As in medical studies, RCT researchers randomly assign subjects to treatment and control groups to ensure that the two groups are roughly identical prior to the experiment. Then they administer the intervention—mosquito bed nets, de-worming pills, curriculum interventions, eye surgeries—only to those in the treatment group. Any differences in outcomes (malaria rates, parasite infection incidence, literacy levels, vision) between the treatment and control groups are attributed to the intervention. The clean research design makes researchers confident they have correctly identified whether a program has had the intended impact.

The puzzle of how to identify effective organizations—charities likely to have the desired impact on poverty—remains thorny.
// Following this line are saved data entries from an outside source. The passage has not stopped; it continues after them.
-- ==== Sys2Proof/Laws/Dispatch.lean ====
section
/-! SUPPORT. Each instruction runs its own meaning: one lemma per constructor. -/

namespace Sys2Proof.Machine

open Sys2Proof
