-- ==== Sys2Proof/Laws/Fabric.lean ====
section
/-! SUPPORT. What each update of the fabric leaves of the state, one lemma per field and update, and what the receipt of a packet in
its turn comes to. -/

namespace Sys2Proof.Machine

open Sys2Proof

/-! ## State.onFab -/

@[simp] theorem State.onFab_clock (s : State) (f : Fabric → Fabric) : (s.onFab f).clock = s.clock := rfl
@[simp] theorem State.onFab_agenda (s : State) (f : Fabric → Fabric) : (s.onFab f).agenda = s.agenda := rfl
@[simp] theorem State.onFab_cur (s : State) (f : Fabric → Fabric) : (s.onFab f).cur = s.cur := rfl
@[simp] theorem State.onFab_die (s : State) (f : Fabric → Fabric) : (s.onFab f).die = s.die := rfl
@[simp] theorem State.onFab_free (s : State) (f : Fabric → Fabric) : (s.onFab f).free = s.free := rfl
@[simp] theorem State.onFab_flostra (s : State) (f : Fabric → Fabric) : (s.onFab f).flostra = s.flostra := rfl
@[simp] theorem State.onFab_spad (s : State) (f : Fabric → Fabric) : (s.onFab f).spad = s.spad := rfl
@[simp] theorem State.onFab_vault (s : State) (f : Fabric → Fabric) : (s.onFab f).vault = s.vault := rfl
@[simp] theorem State.onFab_hostMem (s : State) (f : Fabric → Fabric) : (s.onFab f).hostMem = s.hostMem := rfl
@[simp] theorem State.onFab_strands (s : State) (f : Fabric → Fabric) : (s.onFab f).strands = s.strands := rfl
@[simp] theorem State.onFab_cores (s : State) (f : Fabric → Fabric) : (s.onFab f).cores = s.cores := rfl
@[simp] theorem State.onFab_quarters (s : State) (f : Fabric → Fabric) : (s.onFab f).quarters = s.quarters := rfl
@[simp] theorem State.onFab_wgs (s : State) (f : Fabric → Fabric) : (s.onFab f).wgs = s.wgs := rfl
@[simp] theorem State.onFab_wgNext (s : State) (f : Fabric → Fabric) : (s.onFab f).wgNext = s.wgNext := rfl
@[simp] theorem State.onFab_sources (s : State) (f : Fabric → Fabric) : (s.onFab f).sources = s.sources := rfl
@[simp] theorem State.onFab_srcNext (s : State) (f : Fabric → Fabric) : (s.onFab f).srcNext = s.srcNext := rfl
@[simp] theorem State.onFab_pipes (s : State) (f : Fabric → Fabric) : (s.onFab f).pipes = s.pipes := rfl
@[simp] theorem State.onFab_pkts (s : State) (f : Fabric → Fabric) : (s.onFab f).pkts = s.pkts := rfl
@[simp] theorem State.onFab_parts (s : State) (f : Fabric → Fabric) : (s.onFab f).parts = s.parts := rfl
@[simp] theorem State.onFab_dieW (s : State) (f : Fabric → Fabric) : (s.onFab f).dieW = s.dieW := rfl
@[simp] theorem State.onFab_dieE (s : State) (f : Fabric → Fabric) : (s.onFab f).dieE = s.dieE := rfl
@[simp] theorem State.onFab_doms (s : State) (f : Fabric → Fabric) : (s.onFab f).doms = s.doms := rfl
@[simp] theorem State.onFab_toSlice (s : State) (f : Fabric → Fabric) : (s.onFab f).toSlice = s.toSlice := rfl
@[simp] theorem State.onFab_slices (s : State) (f : Fabric → Fabric) : (s.onFab f).slices = s.slices := rfl
@[simp] theorem State.onFab_latches (s : State) (f : Fabric → Fabric) : (s.onFab f).latches = s.latches := rfl
@[simp] theorem State.onFab_joints (s : State) (f : Fabric → Fabric) : (s.onFab f).joints = s.joints := rfl
@[simp] theorem State.onFab_jointNext (s : State) (f : Fabric → Fabric) : (s.onFab f).jointNext = s.jointNext := rfl
@[simp] theorem State.onFab_cbars (s : State) (f : Fabric → Fabric) : (s.onFab f).cbars = s.cbars := rfl
@[simp] theorem State.onFab_boot (s : State) (f : Fabric → Fabric) : (s.onFab f).boot = s.boot := rfl
@[simp] theorem State.onFab_upsets (s : State) (f : Fabric → Fabric) : (s.onFab f).upsets = s.upsets := rfl
@[simp] theorem State.onFab_checks (s : State) (f : Fabric → Fabric) : (s.onFab f).checks = s.checks := rfl
@[simp] theorem State.onFab_retired (s : State) (f : Fabric → Fabric) : (s.onFab f).retired = s.retired := rfl
@[simp] theorem State.onFab_disabled (s : State) (f : Fabric → Fabric) : (s.onFab f).disabled = s.disabled := rfl
@[simp] theorem State.onFab_far (s : State) (f : Fabric → Fabric) : (s.onFab f).far = s.far := rfl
However, this approach to assessment has a serious downside: RCTs only capture a narrow view of impact. While they are good at measuring the proximate effects of a program on its immediate target subjects, RCTs are bad at detecting any unintended effects of a program, especially those effects that fall outside the population or timeframe that the organization or researchers had in mind. For example, an RCT might determine whether a bed net distribution program lowered the incidence of malaria among its target population. But it would be less likely to capture whether the program unintentionally demobilized political pressures on the government to build a more effective malaria eradication program, one that would ultimately affect more people. RCTs thus potentially miss broader insights and side effects of a program beyond its target population.

Effective altruists are committed to evidence-based selection of charities, but in interpreting RCTs as the “best available evidence” they have prioritized certainty, narrowing the scope of impact they consider in identifying top charities.
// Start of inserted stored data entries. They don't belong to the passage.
/-! ## State.onSource -/

@[simp] theorem State.onSource_clock (s : State) (k : Nat) (f : Source → Source) : (s.onSource k f).clock = s.clock := rfl
@[simp] theorem State.onSource_agenda (s : State) (k : Nat) (f : Source → Source) : (s.onSource k f).agenda = s.agenda := rfl
@[simp] theorem State.onSource_cur (s : State) (k : Nat) (f : Source → Source) : (s.onSource k f).cur = s.cur := rfl
@[simp] theorem State.onSource_die (s : State) (k : Nat) (f : Source → Source) : (s.onSource k f).die = s.die := rfl
@[simp] theorem State.onSource_free (s : State) (k : Nat) (f : Source → Source) : (s.onSource k f).free = s.free := rfl
@[simp] theorem State.onSource_flostra (s : State) (k : Nat) (f : Source → Source) : (s.onSource k f).flostra = s.flostra := rfl
@[simp] theorem State.onSource_spad (s : State) (k : Nat) (f : Source → Source) : (s.onSource k f).spad = s.spad := rfl
@[simp] theorem State.onSource_vault (s : State) (k : Nat) (f : Source → Source) : (s.onSource k f).vault = s.vault := rfl
@[simp] theorem State.onSource_hostMem (s : State) (k : Nat) (f : Source → Source) : (s.onSource k f).hostMem = s.hostMem := rfl
@[simp] theorem State.onSource_strands (s : State) (k : Nat) (f : Source → Source) : (s.onSource k f).strands = s.strands := rfl
@[simp] theorem State.onSource_cores (s : State) (k : Nat) (f : Source → Source) : (s.onSource k f).cores = s.cores := rfl
@[simp] theorem State.onSource_quarters (s : State) (k : Nat) (f : Source → Source) : (s.onSource k f).quarters = s.quarters := rfl
@[simp] theorem State.onSource_wgs (s : State) (k : Nat) (f : Source → Source) : (s.onSource k f).wgs = s.wgs := rfl
@[simp] theorem State.onSource_wgNext (s : State) (k : Nat) (f : Source → Source) : (s.onSource k f).wgNext = s.wgNext := rfl
@[simp] theorem State.onSource_srcNext (s : State) (k : Nat) (f : Source → Source) : (s.onSource k f).srcNext = s.srcNext := rfl
@[simp] theorem State.onSource_pipes (s : State) (k : Nat) (f : Source → Source) : (s.onSource k f).pipes = s.pipes := rfl
@[simp] theorem State.onSource_pkts (s : State) (k : Nat) (f : Source → Source) : (s.onSource k f).pkts = s.pkts := rfl
@[simp] theorem State.onSource_parts (s : State) (k : Nat) (f : Source → Source) : (s.onSource k f).parts = s.parts := rfl
@[simp] theorem State.onSource_dieW (s : State) (k : Nat) (f : Source → Source) : (s.onSource k f).dieW = s.dieW := rfl
@[simp] theorem State.onSource_dieE (s : State) (k : Nat) (f : Source → Source) : (s.onSource k f).dieE = s.dieE := rfl
@[simp] theorem State.onSource_doms (s : State) (k : Nat) (f : Source → Source) : (s.onSource k f).doms = s.doms := rfl
@[simp] theorem State.onSource_toSlice (s : State) (k : Nat) (f : Source → Source) : (s.onSource k f).toSlice = s.toSlice := rfl
@[simp] theorem State.onSource_slices (s : State) (k : Nat) (f : Source → Source) : (s.onSource k f).slices = s.slices := rfl
@[simp] theorem State.onSource_latches (s : State) (k : Nat) (f : Source → Source) : (s.onSource k f).latches = s.latches := rfl
@[simp] theorem State.onSource_joints (s : State) (k : Nat) (f : Source → Source) : (s.onSource k f).joints = s.joints := rfl
@[simp] theorem State.onSource_jointNext (s : State) (k : Nat) (f : Source → Source) : (s.onSource k f).jointNext = s.jointNext := rfl
@[simp] theorem State.onSource_cbars (s : State) (k : Nat) (f : Source → Source) : (s.onSource k f).cbars = s.cbars := rfl
@[simp] theorem State.onSource_fabric (s : State) (k : Nat) (f : Source → Source) : (s.onSource k f).fabric = s.fabric := rfl
@[simp] theorem State.onSource_boot (s : State) (k : Nat) (f : Source → Source) : (s.onSource k f).boot = s.boot := rfl
@[simp] theorem State.onSource_upsets (s : State) (k : Nat) (f : Source → Source) : (s.onSource k f).upsets = s.upsets := rfl
@[simp] theorem State.onSource_checks (s : State) (k : Nat) (f : Source → Source) : (s.onSource k f).checks = s.checks := rfl
@[simp] theorem State.onSource_retired (s : State) (k : Nat) (f : Source → Source) : (s.onSource k f).retired = s.retired := rfl
@[simp] theorem State.onSource_disabled (s : State) (k : Nat) (f : Source → Source) : (s.onSource k f).disabled = s.disabled := rfl
@[simp] theorem State.onSource_far (s : State) (k : Nat) (f : Source → Source) : (s.onSource k f).far = s.far := rfl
This choice has built political and institutional blind spots into the way the effective altruism movement redistributes money. All charities exist within a broader ecosystem of service providers that includes the welfare state. NGOs that distribute bed nets and provide vaccinations operate alongside an array of public health programs run by the state. NGO-run schools operate up the road from government-run schools. While these state-run programs may be performing poorly and lack resources, they are still the core provider for the majority of the poor in many developing countries. For example, despite the emphasis on privatization of the Indian education system in recent years, well over half of the rural poor are in government schools. As one education NGO leader in India remarked to me, none of us have the illusion that we can replace the state. And evidence from the literature on NGOs suggests that their much-lauded inclination to target the needy is mediated by their own organizational interests, like demonstrating impact to funders and establishing themselves in places where NGO workers want to live. Often, NGOs end up serving a group we might call the “middle poor,” rather than those most in need. Instead, the very poor must often rely on the state to deliver services, inadequate as they may be.

The quality of the state’s social service provision thus critically shapes welfare outcomes for many of the poorest people in the world. Yet it seems that once effective altruists have—for good reasons—ruled out governments as eligible recipients of effective aid, their attention to the state drops off entirely. The RCTs used to evaluate the impact of effective altruism’s favorite charities typically examine outcomes only among individuals targeted by the charity’s programs. State-run public service institutions running in the background are not the intended target of most of these charities, so they are rarely featured in RCTs designed to measure the effectiveness of a program. Thus unintended institutional effects on government welfare programs are seldom incorporated into effective altruists’ calculations about worthwhile charities to fund.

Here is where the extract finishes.